Because Income Security Insurance can be added to a client’s existing insurance portfolio, Mr Ripper says that redundancy is less likely to result in the cancellation of other insurance policies or loan defaults. This can be of benefit to an adviser who may risk losing income from other products due to clawbacks when an income protection policy is terminated due to unemployment.

Mr Ripper believes job insecurity will continue to grow, as more and more workers in vulnerable industries find themselves unemployed as the economy shifts away from large scale industries like mining, manufacturing and agriculture.

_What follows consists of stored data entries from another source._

@[simp] theorem VT.writeP_domain (v : VT) (r : Fin 8) (b : Bool) : (v.writeP r b).domain = v.domain := by unfold VT.writeP; split <;> rfl
@[simp] theorem VT.writeP_gang (v : VT) (r : Fin 8) (b : Bool) : (v.writeP r b).gang = v.gang := by unfold VT.writeP; split <;> rfl
@[simp] theorem VT.writeP_gangId (v : VT) (r : Fin 8) (b : Bool) : (v.writeP r b).gangId = v.gangId := by unfold VT.writeP; split <;> rfl
@[simp] theorem VT.writeP_rank (v : VT) (r : Fin 8) (b : Bool) : (v.writeP r b).rank = v.rank := by unfold VT.writeP; split <;> rfl
@[simp] theorem VT.writeP_launch (v : VT) (r : Fin 8) (b : Bool) : (v.writeP r b).launch = v.launch := by unfold VT.writeP; split <;> rfl
@[simp] theorem VT.writeP_launchNo (v : VT) (r : Fin 8) (b : Bool) : (v.writeP r b).launchNo = v.launchNo := by unfold VT.writeP; split <;> rfl
@[simp] theorem VT.writeP_launchIndex (v : VT) (r : Fin 8) (b : Bool) : (v.writeP r b).launchIndex = v.launchIndex := by unfold VT.writeP; split <;> rfl
@[simp] theorem VT.writeP_prio (v : VT) (r : Fin 8) (b : Bool) : (v.writeP r b).prio = v.prio := by unfold VT.writeP; split <;> rfl
@[simp] theorem VT.writeP_wsel (v : VT) (r : Fin 8) (b : Bool) : (v.writeP r b).wsel = v.wsel := by unfold VT.writeP; split <;> rfl
@[simp] theorem VT.writeP_codebase (v : VT) (r : Fin 8) (b : Bool) : (v.writeP r b).codebase = v.codebase := by unfold VT.writeP; split <;> rfl
@[simp] theorem VT.writeP_tcmwin (v : VT) (r : Fin 8) (b : Bool) : (v.writeP r b).tcmwin = v.tcmwin := by unfold VT.writeP; split <;> rfl
@[simp] theorem VT.writeP_interval (v : VT) (r : Fin 8) (b : Bool) : (v.writeP r b).interval = v.interval := by unfold VT.writeP; split <;> rfl
@[simp] theorem VT.writeP_persistent (v : VT) (r : Fin 8) (b : Bool) : (v.writeP r b).persistent = v.persistent := by unfold VT.writeP; split <;> rfl
@[simp] theorem VT.writeP_spillbase (v : VT) (r : Fin 8) (b : Bool) : (v.writeP r b).spillbase = v.spillbase := by unfold VT.writeP; split <;> rfl
@[simp] theorem VT.writeP_spillx (v : VT) (r : Fin 8) (b : Bool) : (v.writeP r b).spillx = v.spillx := by unfold VT.writeP; split <;> rfl
@[simp] theorem VT.writeP_spillv (v : VT) (r : Fin 8) (b : Bool) : (v.writeP r b).spillv = v.spillv := by unfold VT.writeP; split <;> rfl
@[simp] theorem VT.writeP_st (v : VT) (r : Fin 8) (b : Bool) : (v.writeP r b).st = v.st := by unfold VT.writeP; split <;> rfl
@[simp] theorem VT.writeP_resident (v : VT) (r : Fin 8) (b : Bool) : (v.writeP r b).resident = v.resident := by unfold VT.writeP; split <;> rfl
@[simp] theorem VT.writeP_reserved (v : VT) (r : Fin 8) (b : Bool) : (v.writeP r b).reserved = v.reserved := by unfold VT.writeP; split <;> rfl
@[simp] theorem VT.writeP_core (v : VT) (r : Fin 8) (b : Bool) : (v.writeP r b).core = v.core := by unfold VT.writeP; split <;> rfl
@[simp] theorem VT.writeP_slot (v : VT) (r : Fin 8) (b : Bool) : (v.writeP r b).slot = v.slot := by unfold VT.writeP; split <;> rfl
@[simp] theorem VT.writeP_span (v : VT) (r : Fin 8) (b : Bool) : (v.writeP r b).span = v.span := by unfold VT.writeP; split <;> rfl
@[simp] theorem VT.writeP_quad0 (v : VT) (r : Fin 8) (b : Bool) : (v.writeP r b).quad0 = v.quad0 := by unfold VT.writeP; split <;> rfl
@[simp] theorem VT.writeP_admitted (v : VT) (r : Fin 8) (b : Bool) : (v.writeP r b).admitted = v.admitted := by unfold VT.writeP; split <;> rfl
@[simp] theorem VT.writeP_rebind (v : VT) (r : Fin 8) (b : Bool) : (v.writeP r b).rebind = v.rebind := by unfold VT.writeP; split <;> rfl
@[simp] theorem VT.writeP_wantSpan (v : VT) (r : Fin 8) (b : Bool) : (v.writeP r b).wantSpan = v.wantSpan := by unfold VT.writeP; split <;> rfl
@[simp] theorem VT.writeP_mopSince (v : VT) (r : Fin 8) (b : Bool) : (v.writeP r b).mopSince = v.mopSince := by unfold VT.writeP; split <;> rfl
@[simp] theorem VT.writeP_claimWait (v : VT) (r : Fin 8) (b : Bool) : (v.writeP r b).claimWait = v.claimWait := by unfold VT.writeP; split <;> rfl
@[simp] theorem VT.writeP_skew (v : VT) (r : Fin 8) (b : Bool) : (v.writeP r b).skew = v.skew := by unfold VT.writeP; split <;> rfl
@[simp] theorem VT.writeP_lastIssue (v : VT) (r : Fin 8) (b : Bool) : (v.writeP r b).lastIssue = v.lastIssue := by unfold VT.writeP; split <;> rfl
@[simp] theorem VT.writeP_readyAt (v : VT) (r : Fin 8) (b : Bool) : (v.writeP r b).readyAt = v.readyAt := by unfold VT.writeP; split <;> rfl
@[simp] theorem VT.writeP_aged (v : VT) (r : Fin 8) (b : Bool) : (v.writeP r b).aged = v.aged := by unfold VT.writeP; split <;> rfl
@[simp] theorem VT.writeP_swappedInAt (v : VT) (r : Fin 8) (b : Bool) : (v.writeP r b).swappedInAt = v.swappedInAt := by unfold VT.writeP; split <;> rfl
@[simp] theorem VT.writeP_parkedAt (v : VT) (r : Fin 8) (b : Bool) : (v.writeP r b).parkedAt = v.parkedAt := by unfold VT.writeP; split <;> rfl
@[simp] theorem VT.writeP_pc (v : VT) (r : Fin 8) (b : Bool) : (v.writeP r b).pc = v.pc := by unfold VT.writeP; split <;> rfl
@[simp] theorem VT.writeP_x (v : VT) (r : Fin 8) (b : Bool) : (v.writeP r b).x = v.x := by unfold VT.writeP; split <;> rfl
@[simp] theorem VT.writeP_d (v : VT) (r : Fin 8) (b : Bool) : (v.writeP r b).d = v.d := by unfold VT.writeP; split <;> rfl
@[simp] theorem VT.writeP_seg (v : VT) (r : Fin 8) (b : Bool) : (v.writeP r b).seg = v.seg := by unfold VT.writeP; split <;> rfl
@[simp] theorem VT.writeP_vl (v : VT) (r : Fin 8) (b : Bool) : (v.writeP r b).vl = v.vl := by unfold VT.writeP; split <;> rfl
@[simp] theorem VT.writeP_vcfg (v : VT) (r : Fin 8) (b : Bool) : (v.writeP r b).vcfg = v.vcfg := by unfold VT.writeP; split <;> rfl
@[simp] theorem VT.writeP_vmt (v : VT) (r : Fin 8) (b : Bool) : (v.writeP r b).vmt = v.vmt := by unfold VT.writeP; split <;> rfl
@[simp] theorem VT.writeP_em (v : VT) (r : Fin 8) (b : Bool) : (v.writeP r b).em = v.em := by unfold VT.writeP; split <;> rfl
@[simp] theorem VT.writeP_fflags (v : VT) (r : Fin 8) (b : Bool) : (v.writeP r b).fflags = v.fflags := by unfold VT.writeP; split <;> rfl
@[simp] theorem VT.writeP_vps (v : VT) (r : Fin 8) (b : Bool) : (v.writeP r b).vps = v.vps := by unfold VT.writeP; split <;> rfl
@[simp] theorem VT.writeP_drain (v : VT) (r : Fin 8) (b : Bool) : (v.writeP r b).drain = v.drain := by unfold VT.writeP; split <;> rfl
@[simp] theorem VT.writeP_waiting (v : VT) (r : Fin 8) (b : Bool) : (v.writeP r b).waiting = v.waiting := by unfold VT.writeP; split <;> rfl
@[simp] theorem VT.writeP_inflight (v : VT) (r : Fin 8) (b : Bool) : (v.writeP r b).inflight = v.inflight := by unfold VT.writeP; split <;> rfl
@[simp] theorem VT.writeP_strip (v : VT) (r : Fin 8) (b : Bool) : (v.writeP r b).strip = v.strip := by unfold VT.writeP; split <;> rfl
@[simp] theorem VT.writeP_claim (v : VT) (r : Fin 8) (b : Bool) : (v.writeP r b).claim = v.claim := by unfold VT.writeP; split <;> rfl
@[simp] theorem VT.writeP_mop (v : VT) (r : Fin 8) (b : Bool) : (v.writeP r b).mop = v.mop := by unfold VT.writeP; split <;> rfl
@[simp] theorem VT.writeP_faultrec (v : VT) (r : Fin 8) (b : Bool) : (v.writeP r b).faultrec = v.faultrec := by unfold VT.writeP; split <;> rfl
@[simp] theorem VT.writeP_issued (v : VT) (r : Fin 8) (b : Bool) : (v.writeP r b).issued = v.issued := by unfold VT.writeP; split <;> rfl
@[simp] theorem VT.writeP_preempts (v : VT) (r : Fin 8) (b : Bool) : (v.writeP r b).preempts = v.preempts := by unfold VT.writeP; split <;> rfl
@[simp] theorem VT.writeP_park (v : VT) (r : Fin 8) (b : Bool) : (v.writeP r b).park = v.park := by unfold VT.writeP; split <;> rfl
@[simp] theorem VT.writeP_detected (v : VT) (r : Fin 8) (b : Bool) : (v.writeP r b).detected = v.detected := by unfold VT.writeP; split <;> rfl
@[simp] theorem VT.writeP_violation (v : VT) (r : Fin 8) (b : Bool) : (v.writeP r b).violation = v.violation := by unfold VT.writeP; split <;> rfl
@[simp] theorem VT.writeP_stopping (v : VT) (r : Fin 8) (b : Bool) : (v.writeP r b).stopping = v.stopping := by unfold VT.writeP; split <;> rfl
@[simp] theorem VT.writeP_killed (v : VT) (r : Fin 8) (b : Bool) : (v.writeP r b).killed = v.killed := by unfold VT.writeP; split <;> rfl
@[simp] theorem VT.writeP_waitStatus (v : VT) (r : Fin 8) (b : Bool) : (v.writeP r b).waitStatus = v.waitStatus := by unfold VT.writeP; split <;> rfl
@[simp] theorem VT.writeP_tcm (v : VT) (r : Fin 8) (b : Bool) : (v.writeP r b).tcm = v.tcm := by unfold VT.writeP; split <;> rfl
@[simp] theorem VT.writeP_delays (v : VT) (r : Fin 8) (b : Bool) : (v.writeP r b).delays = v.delays := by unfold VT.writeP; split <;> rfl
@[simp] theorem VT.writeP_awaited (v : VT) (r : Fin 8) (b : Bool) : (v.writeP r b).awaited = v.awaited := by unfold VT.writeP; split <;> rfl
@[simp] theorem VT.writeP_ctx (v : VT) (r : Fin 8) (b : Bool) : (v.writeP r b).ctx = v.ctx := by unfold VT.writeP; split <;> rfl
@[simp] theorem VT.writeP_channels (v : VT) (r : Fin 8) (b : Bool) : (v.writeP r b).channels = v.channels := by unfold VT.writeP; split <;> rfl
@[simp] theorem VT.writeP_poison (v : VT) (r : Fin 8) (b : Bool) : (v.writeP r b).poison = v.poison := by unfold VT.writeP; split <;> rfl
@[simp] theorem VT.writeP_tcmPoison (v : VT) (r : Fin 8) (b : Bool) : (v.writeP r b).tcmPoison = v.tcmPoison := by unfold VT.writeP; split <;> rfl

theorem VT.retire_pc (v : VT) : v.retire.pc = v.pc + 4 := rfl
theorem VT.retire_issued (v : VT) : v.retire.issued = v.issued + 1 := rfl

end Sys2Proof.Machine
end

“Even the white collar sectors are feeling stressed as technology, new work practices and overseas outsourcing impact on workers confidence and prospects for long term employment,” he said.

He expects the current environment will result in professional services providers such as financial planners and insurance advisers, receiving enquiries about redundancy protection. “Income Security Insurance can provide an easily accessible solution when these enquiries and concerns are received,” Mr Ripper concluded.